The much loved, and very clever, Walt Disney did not have an easy start before he became one of the most famous men in the world, with his name mentioned in almost every house in the world.

We all love Disney’s films and characters, from Mickey Mouse and Snow White to Bambi and the Lion King, but before he became a successful animator, voice actor, and film producer, winning twenty-two Oscars, Mr Disney faced many rejections.

Walt Disney was born on the 5 December 1901 in Chicago and was brought up in Missouri and later Kansas City. At the young age of five he began to show an interest in drawing and later moved on to using water colours and crayons.  He had quite a talent, particularly for cartoon drawing.

In 1919, Disney had one of his first jobs working at the Kansas City Star newspaper but he was soon fired as he was told by the editor that he wasn’t creative enough and ‘lacked imagination and had no good ideas!
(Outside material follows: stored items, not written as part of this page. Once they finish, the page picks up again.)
/-- Major 0x37 (Table 12.6). -/
def major37 (x : FmtA) : Except Reject Instr :=
  match x.f.toNat with
  | 0 => guardRsv 55 (!x.i && x.b == 0#7 && !x.ea && !x.eb) (.drain x.d x.a)
  | 1 => guardRsv 55 (!x.i && x.a == 0#7 && x.b == 0#7 && !x.ea && !x.eb) (.mzero x.d)
  | 2 => guardRsv 55 (!x.i && x.b == 0#7 && !x.ea && !x.eb) (.mload x.d x.a)
  | _ => guardRsv 55 (!x.i && x.d == 0#7 && x.a == 0#7 && x.b == 0#7 && !x.ea && !x.eb) (.mwaita)

/-- Major 0x38 (Table 12.6). -/
def major38 (x : FmtA) : Except Reject Instr :=
  match x.f.toNat with
  | 0 => guardRsv 56 (!x.i && !x.ea && !x.eb) (.copy x.d x.a x.b)
  | 1 => guardRsv 56 (!x.i && !x.ea && !x.eb) (.copyo x.d x.a x.b)
  | 2 => guardRsv 56 (!x.i && !x.ea && !x.eb) (.copyAt x.d x.a x.b)
  | _ => guardRsv 56 (!x.i && !x.ea && !x.eb) (.gather x.d x.a x.b)

/-- Major 0x39 (Table 12.6). -/
def major39 (x : FmtA) : Except Reject Instr :=
  match x.f.toNat with
  | 0 => guardRsv 57 (!x.i && x.b == 0#7 && !x.ea && !x.eb) (.send x.d x.a)
  | 1 => guardRsv 57 (!x.i && x.b == 0#7 && !x.ea && !x.eb) (.sendAt x.d x.a)
  | 2 => guardRsv 57 (!x.i && x.b == 0#7 && !x.ea && !x.eb) (.rred x.d x.a)
  | _ => guardRsv 57 (!x.i && x.b == 0#7 && !x.ea && !x.eb) (.rbcast x.d x.a)

/-- Major 0x3A (Table 12.6). -/
def major3A (x : FmtA) : Except Reject Instr :=
  match x.f.toNat with
  | 0 => guardRsv 58 (!x.i && x.b == 0#7 && !x.eb) (.tagrd x.d x.a x.ea)
  | 1 => guardRsv 58 (!x.i && x.d == 0#7) (.tagwr x.a x.b x.ea x.eb)
  | 2 => guardRsv 58 (!x.i && x.d == 0#7) (.tagchk x.a x.b x.ea x.eb)
  | _ => guardRsv 58 (!x.i && x.b == 0#7 && !x.eb) (.mdisp x.d x.a x.ea)

/-- Major 0x3B (Table 12.6). -/
def major3B (x : FmtA) : Except Reject Instr :=
  match x.f.toNat with
  | 0 => guardRsv 59 (!x.i && x.d == 0#7 && !x.ea && !x.eb) (.task x.a x.b)
  | 1 => guardRsv 59 (!x.i && x.d == 0#7 && x.b == 0#7 && !x.ea && !x.eb) (.tready x.a)
  | 2 => guardRsv 59 (x.d == 0#7 && x.b == 0#7 && !x.eb) (.resid x.i x.a x.ea)
  | _ => guardSome 59 (pred3? x.d) fun p => guardRsv 59 (!x.i && x.a == 0#7 && x.b == 0#7 && !x.ea && !x.eb) (.gchk p)

/-- Major 0x3C (Table 12.6). -/
def major3C (x : FmtA) : Except Reject Instr :=
  match x.f.toNat with
  | 0 => guardSome 60 (lit2? x.d) fun h => guardRsv 60 (!x.i && !x.ea && !x.eb) (.enter h x.a x.b)
  | 1 => guardRsv 60 (!x.i && x.d == 0#7 && x.a == 0#7 && x.b == 0#7 && !x.ea && !x.eb) (.leave)
  | 2 => guardRsv 60 (!x.i && x.d == 0#7 && x.a == 0#7 && x.b == 0#7 && !x.ea && !x.eb) (.bkpt)
  | _ => guardRsv 60 (x.d == 0#7) (.trace x.i x.a x.b x.ea x.eb)

/-- Major 0x3D (Table 12.6). -/
def major3D (x : FmtA) : Except Reject Instr :=
  match x.f.toNat with
  | 0 => guardRsv 61 (!x.i && x.d == 0#7 && x.a == 0#7 && !x.ea && !x.eb) (.trap x.b)
  | 1 => guardRsv 61 (!x.i && x.b == 0#7 && !x.ea && !x.eb) (.srd x.d x.a)
  | 2 => guardRsv 61 (!x.i && x.d == 0#7 && !x.ea) (.swr x.a x.b x.eb)
  | _ => guardSome 61 (lit5? x.a) fun w => guardSome 61 (lit2? x.b) fun u => guardRsv 61 (!x.i && x.d == 0#7 && !x.ea && !x.eb) (.win w u)

/-- Major 0x3E (Table 12.6). -/
def major3E (x : FmtA) : Except Reject Instr :=
  match x.f.toNat with
  | 0 => guardRsv 62 (x.b == 0#7 && !x.eb) (.rdctr x.i x.d x.a x.ea)
  | 1 => guardRsv 62 (x.d == 0#7) (.ctrctl x.i x.a x.b x.ea x.eb)
  | 2 => guardRsv 62 (!x.i && x.a == 0#7 && x.b == 0#7 && !x.ea && !x.eb) (.tick x.d)
  | _ => guardRsv 62 (!x.i && x.d == 0#7 && x.a == 0#7 && x.b == 0#7 && !x.ea && !x.eb) (.yield)

/-- Major 0x3F: the sub-operations (Table 16.8). -/
def major3F (x : FmtX) : Except Reject Instr :=
  match x.sub.toNat with
  | 0 => guardRsv 63 (x.d == 0#7 && x.a == 0#7 && x.rsv == 0#6) (.eret)
  | 1 => guardRsv 63 (x.rsv == 0#6) (.imask x.d x.a)
  | 2 => guardRsv 63 (x.d == 0#7 && x.rsv == 0#6) (.tlbir x.a)
  | 3 => guardRsv 63 (x.d == 0#7 && x.rsv == 0#6) (.tlbia x.a)
  | 4 => guardRsv 63 (x.d == 0#7 && x.rsv == 0#6) (.shoot x.a)
  | 5 => guardRsv 63 (x.d == 0#7 && x.rsv == 0#6) (.l1wb x.a)
  | 6 => guardRsv 63 (x.d == 0#7 && x.rsv == 0#6) (.l1inv x.a)
  | 7 => guardRsv 63 (x.d == 0#7 && x.rsv == 0#6) (.l2cln x.a)
  | 8 => guardRsv 63 (x.rsv == 0#6) (.haltb x.d x.a)
  | 9 => guardRsv 63 (x.d == 0#7 && x.rsv == 0#6) (.ctxsv x.a)
  | 10 => guardRsv 63 (x.d == 0#7 && x.rsv == 0#6) (.ctxld x.a)
  | 11 => guardRsv 63 (x.d == 0#7 && x.rsv == 0#6) (.dumpw x.a)
  | 12 => guardRsv 63 (x.d == 0#7 && x.a == 0#7 && x.rsv == 0#6) (.racew)
  | 13 => guardRsv 63 (x.rsv == 0#6) (.setmt x.d x.a)
  | n => .error (.rsvSub n)

/-- The instruction a word names, or why it names none; total on every word (R297, R299). -/
def decode (w : Word) : Except Reject Instr :=
  match (majorOf w).toNat with
  | 0 => major00 (unpackA w)
  | 1 => major01 (unpackA w)
  | 2 => major02 (unpackA w)
  | 3 => major03 (unpackA w)
  | 4 => major04 (unpackA w)
  | 5 => major05 (unpackA w)
  | 6 => major06 (unpackA w)
  | 7 => major07 (unpackA w)
  | 8 => major08 (unpackI w)
  | 9 => major09 (unpackI w)
  | 10 => major0A (unpackI w)
  | 11 => major0B (unpackI w)
  | 12 => major0C (unpackI w)
  | 13 => major0D (unpackI w)
  | 14 => major0E (unpackI w)
  | 15 => major0F (unpackL w)
  | 16 => major10 (unpackA w)
  | 17 => major11 (unpackA w)
  | 18 => major12 (unpackA w)
  | 19 => major13 (unpackA w)
  | 20 => major14 (unpackA w)
  | 21 => major15 (unpackA w)
  | 22 => major16 (unpackA w)
  | 23 => major17 (unpackA w)
  | 24 => major18 (unpackA w)
  | 25 => major19 (unpackA w)
  | 26 => major1A (unpackA w)
  | 27 => major1B (unpackA w)
  | 28 => major1C (unpackA w)
  | 29 => major1D (unpackA w)
  | 30 => major1E (unpackA w)
  | 31 => major1F (unpackA w)
  | 32 => major20 (unpackA w)
  | 33 => major21 (unpackA w)
  | 34 => major22 (unpackA w)
  | 35 => major23 (unpackA w)
  | 36 => major24 (unpackM w)
  | 37 => major25 (unpackM w)
  | 38 => major26 (unpackA w)
  | 39 => major27 (unpackA w)
  | 40 => major28 (unpackA w)
  | 41 => major29 (unpackA w)
  | 42 => major2A (unpackA w)
  | 43 => major2B (unpackA w)
  | 44 => major2C (unpackA w)
  | 45 => major2D (unpackA w)
  | 46 => major2E (unpackA w)
  | 47 => major2F (unpackA w)
  | 48 => major30 (unpackA w)
  | 49 => major31 (unpackJ w)
  | 50 => major32 (unpackJ w)
  | 51 => major33 (unpackJ w)
  | 52 => major34 (unpackJ w)
  | 53 => major35 (unpackA w)
  | 54 => major36 (unpackA w)
  | 55 => major37 (unpackA w)
  | 56 => major38 (unpackA w)
  | 57 => major39 (unpackA w)
  | 58 => major3A (unpackA w)
  | 59 => major3B (unpackA w)
  | 60 => major3C (unpackA w)
  | 61 => major3D (unpackA w)
  | 62 => major3E (unpackA w)
  | _ => major3F (unpackX w)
He then started up his company Laugh-O-Grams, an animation studio which unfortunately resulted in bankruptcy.

Poor Walt Disney – not a great start!

However, things started to improve in 1923 when he and his brother Roy moved to Hollywood and decided to set up a company drawing cartoons, known as Disney Productions.  He began to create his characters – Mickey Mouse (who was originally named Mortimer Mouse), Snow White, and Pinocchio.

However, as much as we love these characters today, opinions were negative in Disney’s creations.  Apparently, when Walt Disney attempted to persuade MGM studios to distribute Mickey Mouse, he was advised that a giant mouse on the screen would terrify women and children and wouldn’t work.
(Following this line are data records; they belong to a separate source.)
/-! ## Clock lock (R285) -/

/-- Emit a record at the I/O die, which no TREN bit names: while TRCTL.EN is 1 (R278). -/
def Hw.emitIo (h : Hw) (e : Env) (f ty : Nat) (pay : BitVec 128) : Hw :=
  if h.trace.ctl.getLsbD 0 then
    let (b, ok) := h.trace.io.add ⟨ty, 0x400, ctxOf f, e.clk.tick, pay⟩
    let h := { h with trace := { h.trace with io := b } }
    if ok then h.planOnce .traceForward { Occasion.none with unit := 172 }
    else { h with trace := { h.trace with drop := (h.trace.drop + 1) % 2 ^ 48 } }
  else h

/-- The operating point a value stands for (Table 11.7). -/
def oppOf (n : Nat) : Nat := if n < 4 then n else 0

/-- Set a ring's operating point for a function; a change of point, or a lock, emits CLKLOCK. -/
def Hw.setPoint (h : Hw) (e : Env) (f r opp : Nat) (lock : Bool) : Hw :=
  let changed := (h.ring r).opp ≠ opp
  let h := h.onRing r fun x => { x with opp := opp }
  if changed ∨ lock = true then h.emitIo e f 0x06 (payAt 16 (if lock then oppOf (h.fn f).dbg.opp else opp) ||| payAt 17 r) else h

/-- The points of a partition's rings while a function's slice runs: its own on the rings it has locked, else 0. -/
def Hw.slicePoints (h : Hw) (e : Env) (p f : Nat) : Hw :=
  let d := (h.fn f).dbg
  (h.part p).rings.foldl (fun h r => h.setPoint e f r (if d.locks.contains r then oppOf d.opp else 0) false) h

/-- CLKCTL.LOCK is written as 1: the partition's rings, but for throttled ones, are locked at OPP, each with its record; the point
is set while the function's slice runs. -/
def Hw.clkLock (h : Hw) (e : Env) (f opp : Nat) : Hw :=
  let p := h.partOf f
  let rs := if (h.fn f).bind.bound then (h.part p).rings.filter fun r => (h.ring r).step == 0 else []
  let h := h.onFn f fun x => { x with dbg := { x.dbg with opp := opp % 8, lock := true, locks := rs } }
  rs.foldl (fun h r => h.setPoint e f r (if (h.part p).running = some f then oppOf (opp % 8) else (h.ring r).opp) true) h

/-- CLKCTL.LOCK is written as 0. -/
def Hw.clkUnlock (h : Hw) (e : Env) (f opp : Nat) : Hw :=
  let h := h.onFn f fun x => { x with dbg := { x.dbg with opp := opp % 8, lock := false, locks := [] } }
  if (h.fn f).bind.bound ∧ (h.part (h.partOf f)).running = some f then h.slicePoints e (h.partOf f) f else h

/-- Break every lock on a ring: the functions that hold one, BROKEN, BCAUSE, a CLKBREAK record, and the return to OPP 0 as a change
of point. -/
def Hw.clkBreak (h : Hw) (e : Env) (r cause : Nat) : Hw :=
  let held := (h.fns.filter fun x => x.2.dbg.locks.contains r).map (·.1)
  let h := held.foldl (fun h f =>
    let d := (h.fn f).dbg
    (h.onFn f fun x => { x with dbg :=
      { x.dbg with locks := x.dbg.locks.filter (· != r), broken := true, bcause := cause } }).emitIo e f 0x07
        (payAt 16 (oppOf d.opp) ||| payAt 17 r ||| payAt 18 cause)) h
  match held with
  | [] => h
  | f :: _ => h.setPoint e f r 0 false

/-! ## Throttling (R32, R74) -/

/-- THROTTLE_STEP_DOWN: ring `unit` descends one step, and any clock lock on it is broken. -/
def execThrottleStepDown (s : State) : Host.Outcome State Fault Refusal := s.event fun e h =>
  (h.onRing h.occ.unit fun r => { r with step := min 6 (r.step + 1) }).clkBreak e h.occ.unit 1

/-- THROTTLE_STEP_UP: ring `unit` climbs one step. -/
def execThrottleStepUp (s : State) : Host.Outcome State Fault Refusal := s.event fun _ h =>
  (h.onRing h.occ.unit fun r => { r with step := r.step - 1 }).moved

/-! ## Work and turns (R73) -/

/-- Does a function have work: a resident block, a grid still to place, a command accepted or dispatched? A pending timed
action is one of these. -/
def Hw.hasWork (h : Hw) (f : Nat) : Bool :=
  (h.blocks.any fun x => bkFn x.1 == f) || (h.grids.any fun x => x.2.fn == f) || !(h.fn f).cmds.isEmpty

/-- The function whose turn is next after `f` among those of a partition that have work, in ascending number. -/
def Hw.nextTurn (h : Hw) (p f : Nat) : Option Nat :=
  let l := (h.fnsOf p).filter h.hasWork
  (l.find? fun g => decide (f < g)).or l.head?

/-- Has another function of the partition work? -/
def Hw.otherWork (h : Hw) (p f : Nat) : Bool := (h.fnsOf p).any fun g => g != f && h.hasWork g

/-- Is a running function's slice over: another has work, and the time has run out, or it has none itself, or a repayment
falls due? -/
def Hw.sliceOver (h : Hw) (e : Env) (p f : Nat) : Bool :=
  let q := h.part p
  h.otherWork p f && (decide (q.sliceAt + 1000 * ((h.fn f).bind.slice + q.bonus) ≤ e.clk.tick) || !h.hasWork f ||
    q.saved.isSome)

/-! ## The world switch (R76 to R79) -/

/-- A flight that has become a replay packet carries the new generation tag of its context (R77). -/
def Hw.retag (h : Hw) (f : Nat) : Hw :=
  { h with flights := Tab.mapVals (fun _ (x : Flight) =>
      if wkFn x.wk = f ∧ x.replay = true then
        { x with tag := h.genTag (((h.block? (wkBlock x.wk)).map (·.core)).getD 0) (ctxOf f) } else x) h.flights }

/-- Halt every warp of a function: the generation tag of its context advances on every core of its partition, so that what
still returns is dropped, outstanding loads and iterative passes become replay packets, packed placements are undone, and what
an array had latched goes (R76, R77, R155). A warp that HALTB or DUMPW has halted stays so. -/
def Hw.haltFn (h : Hw) (f : Nat) : Hw :=
  let cores := (h.part (h.partOf f)).rings.flatMap fun r => (List.range 8).map fun k => 8 * r + k
  let h := cores.foldl (fun h c => h.nextGen (ctxOf f) c) h
  let h := h.warps.foldl (fun h x =>
    if wkFn x.1 ≠ f ∨ x.2.done = true ∨ x.2.stopped = true then h
    else (h.toPackets x.1 fun _ => true).onWarp x.1 fun w => { w.halted with stopped := false }) h
  let h := h.retag f
  { h with fcores := Tab.mapVals (fun k (c : FCore) =>
      if k / 256 = f then { c with latchA := none, latchB := none, latchAB := [], latchBB := [] } else c) h.fcores }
It has been reported that The Three Little Pigs was also rejected as it only had four characters and it was considered that there should be as many characters as possible in a cartoon.

On top of that, there are claims that the first audience of Snow White and the Seven Dwarfs walked out halfway through a first screening, and the making of Pinocchio cost so much more than budgeted that it lost a million dollars on its first release.

The final cherry on top has to be that when Walt Disney came up with his idea for the character-based family theme park – Disney Land, apparently he was turned down over three hundred times by investors and banks, who considered the idea a complete no go.

All I can is well done Walt and thanks for your perseverance – many children’s lives and memories wouldn’t be the same without you!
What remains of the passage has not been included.